• **About this exercise**
Wherever the line with "repl := Repl.reset" sits in the listing below, transcribe from it up to and including the line with "no state of", exactly, and leave the remaining lines out.

___ Given information

/-- A peer port that has not trained. DESIGN CHOICE (log entry 52): its ACKSEQ is 0 before the first good flit, a value that the manual
leaves open and that covers a sent flit of SEQ 0. -/
def Port.reset : Port where
  en := false
  up := false
  down := false
  rxSeq := 0
  txSeq := 0
  ackSeq := 0
  replay := []
  nreplay := 0
  cred := initCredits
  occ := Vector.replicate 4 0
  owed := Vector.replicate 4 0
  nextVc := 0
  rxbuf := []
  txq := []
  slot := 0
  holds := []

def Repl.reset : Repl where
  desc := 0
  count := 0
  go := false
  code := 0
  last := 0
  todo := []
  target := 0
  tier := 0
  inflight := none

def Pool.reset : Pool :=
  { base := 0, size := 0, high := 0, low := 0, used := [], moves := [], harvesting := false, picks := 0 }

def Die.reset : Die where
  ptr := 0
  def_ := Vector.replicate 64 0
  vclk := Vector.replicate 4 1
  rim := []
  chan := Vector.replicate 8 []
  rake := []
  wcache := []
  fw := false
  temp := 0

def Home.reset : Home := { closed := Vector.replicate 4 0, rv := Vector.replicate 4 0 }

def Tenant.reset : Tenant :=
  { en := false, active := true, maxtile := 0, resref := false, prio := 0, weight := 1 }

def Fn.reset : Fn where
  w2va := 0
  w2en := false
  w2ctx := 0
  unmasked := []
  msixTab := []
  pba := []
  tdi := .unlocked
  bar0 := 0
  bar2 := 0
  transcript := []
  handshake := false
  session := false
  ide := false

def Cxl.reset : Cxl := { trained := false, switched := false, width := 0, rate := 0, extents := [] }

/-- A node record that was never allocated: FREE with GEN 0 (R217). -/
def Node.reset : Node where
  name := 0
  parent := 0
  nsid := 0
  depth := 0
  owner := 0
  lease := 0
  touch := 0
  refcnt := 0
  gen := 0
  prio := 0
  st := .free
  ann := false
  groups := []
  tokens := []
  interval := 0
  sealer := 0
  sealIv := 0

/-- A context as firmware installs it: no references, no seals, no checkpoint. -/
def Ctx.fresh (d : ContextDesc) : Ctx where
  id := d.ctx
  key := d.key
  trootDie := d.trootDie
  trootNext := d.trootNext
  tnsBase := d.tnsBase
  tnsCount := d.tnsCount
  refs := []
  seals := []
  capSeq := 0
  ckInterval := 0
  ckUndo := 0
  ckNext := none
  ckLast := 0
  interval := 0
  ckImages := []
  ckCells := []
  ckPoison := []
  ckRanges := []
  ckLaunches := []
  ckFreed := []
  hasCk := false
  undo := []
  ivPackets := []
  rolling := false
  hold := false
  pendE := none

/-- Firmware context 0 at package reset (log entry 8). -/
def Ctx.firmware : Ctx :=
  Ctx.fresh { ctx := 0, key := 0, trootDie := 0, trootNext := 0, tnsBase := 0, tnsCount := 0 }

/-- The package right after package reset, before its boot ROM has judged an image (R93 is `packageReset`). -/
def State.reset : State where
  agenda := []
  focus := .stream 0 .a
  cur := .none
  fresh := 0
  nextId := 1
  out := []
  mem := []
  poison := []
  lineKey := []
  keys := [(0, 0)]
  gran := []
  homeDir := []
  tiles := []
  dies := Vector.replicate 4 Die.reset
  homes := Vector.replicate 8 Home.reset
  ctxs := [(0, Ctx.firmware)]
  images := []
  cy := 0
  devtime := 0
  tickcnt := 0
  tDomain := 0
  tDelay := false
  tEn := false
  tValid := false
  tLocked := false
  tHoldover := false
  tStepped := false
  tOffset := 0
  tSlew := 0
  tOwe := 0
  budget := 0x2300
  budgetLock := false
  held := none
  heldAt := 0
  hot := false
  hot110 := false
  railsOff := false
  warn := false
  corrected := Vector.replicate 8 (0, 0)
  tileCorrected := []
  scrubPass := Vector.replicate 8 0
  scrubPos := Vector.replicate 8 0
  scrubLine := Vector.replicate 8 0
  cxl := Vector.replicate 4 Cxl.reset
  fns := []
  qfunc := []
  queues := []
  rings := []
  progs := []
  progAddr := 0
  progSlot := 0
  progWord := 0
  progBusy := false
  hostFails := false
  progCode := 0
  interps := Vector.replicate 16 Interp.reset
  rotClass := 0
  rotGiven := 0
  rotQueue := []
  flashA := none
  flashB := none
  flashDcA := none
  flashDcB := none
  certChain := Config.certChain
  keyHash0 := 0
  keyHash1 := 0
  revoked0 := false
  floorIo := 0
  floorDc := 0
  bootCode := 0
  bootB := false
  recovery := false
  svnIo := 0
  mreg := Vector.replicate 16 0
  mextData := 0
  mextCode := 0
  mextGo := false
  mextIdx := 0
  debug := false
  chans := []
  pkgid := 0
  ports := Vector.replicate 16 Port.reset
  route := []
  homemap := []
  dirSets := 0
  dirBase := 0
  dirEn := false
  dirReqs := []
  dirTag := 0
  repl := Repl.reset
  collReady := []
  launches := []
  tenants := Vector.replicate 64 Tenant.reset
  gangTime := 0
  gangSet := 0
  gangDone := false
  gangArmed := false
  resBase := 0
  resHandle := 0
  resGo := false
  resCode := 0
  resOp := 0
  resRunHandle := 0
  resRunOp := 0
  resPool := Vector.replicate 4 0
  resCxl := 0
  resMoves := []
  resLat := []
  sdAddr := 0
  sdCtx := 0
  sdGo := false
  sdCode := 0
  sdScope := 0
  sds := []
  nsAddr := 0
  nsNsid := 0
  nsGo := false
  nsCode := 0
  nsOp := 0
  nsRunNsid := 0
  nsRunOp := 0
  nss := []
  idxLog := Vector.replicate 4 0
  idxBase := Vector.replicate 4 0
  pools := Vector.replicate 16 Pool.reset
  nodes := []
  index := []
  errOvf := false
  errLost := 0
  ckCfg := { ctx := 0, interval := 0, undo := 0, code := 0, go := false }

/-- Why a step stops the machine. No instruction of the manual ends in one. -/
inductive Fault where
  /-- Raised by every stream instruction and queue-program instruction when no stream or interpreter unit is issuing, which is no state of
  the machine: an instruction has an issuer. Safe: `step` always names one. -/
  | noIssuer
  deriving DecidableEq, Repr

/-- Why an instruction has no meaning. -/
inductive Refusal where
  /-- Raised by an arm of `exec` whose meaning has not been written. Safe: nothing can be proved of it. -/
  | notModelled (mnemonic : String)
  deriving DecidableEq, Repr

end Sys2Proof.Machine
end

______

• **Worked solution**
  repl := Repl.reset
  collReady := []
  launches := []
  tenants := Vector.replicate 64 Tenant.reset
  gangTime := 0
  gangSet := 0
  gangDone := false
  gangArmed := false
  resBase := 0
  resHandle := 0
  resGo := false
  resCode := 0
  resOp := 0
  resRunHandle := 0
  resRunOp := 0
  resPool := Vector.replicate 4 0
  resCxl := 0
  resMoves := []
  resLat := []
  sdAddr := 0
  sdCtx := 0
  sdGo := false
  sdCode := 0
  sdScope := 0
  sds := []
  nsAddr := 0
  nsNsid := 0
  nsGo := false
  nsCode := 0
  nsOp := 0
  nsRunNsid := 0
  nsRunOp := 0
  nss := []
  idxLog := Vector.replicate 4 0
  idxBase := Vector.replicate 4 0
  pools := Vector.replicate 16 Pool.reset
  nodes := []
  index := []
  errOvf := false
  errLost := 0
  ckCfg := { ctx := 0, interval := 0, undo := 0, code := 0, go := false }

/-- Why a step stops the machine. No instruction of the manual ends in one. -/
inductive Fault where
  /-- Raised by every stream instruction and queue-program instruction when no stream or interpreter unit is issuing, which is no state of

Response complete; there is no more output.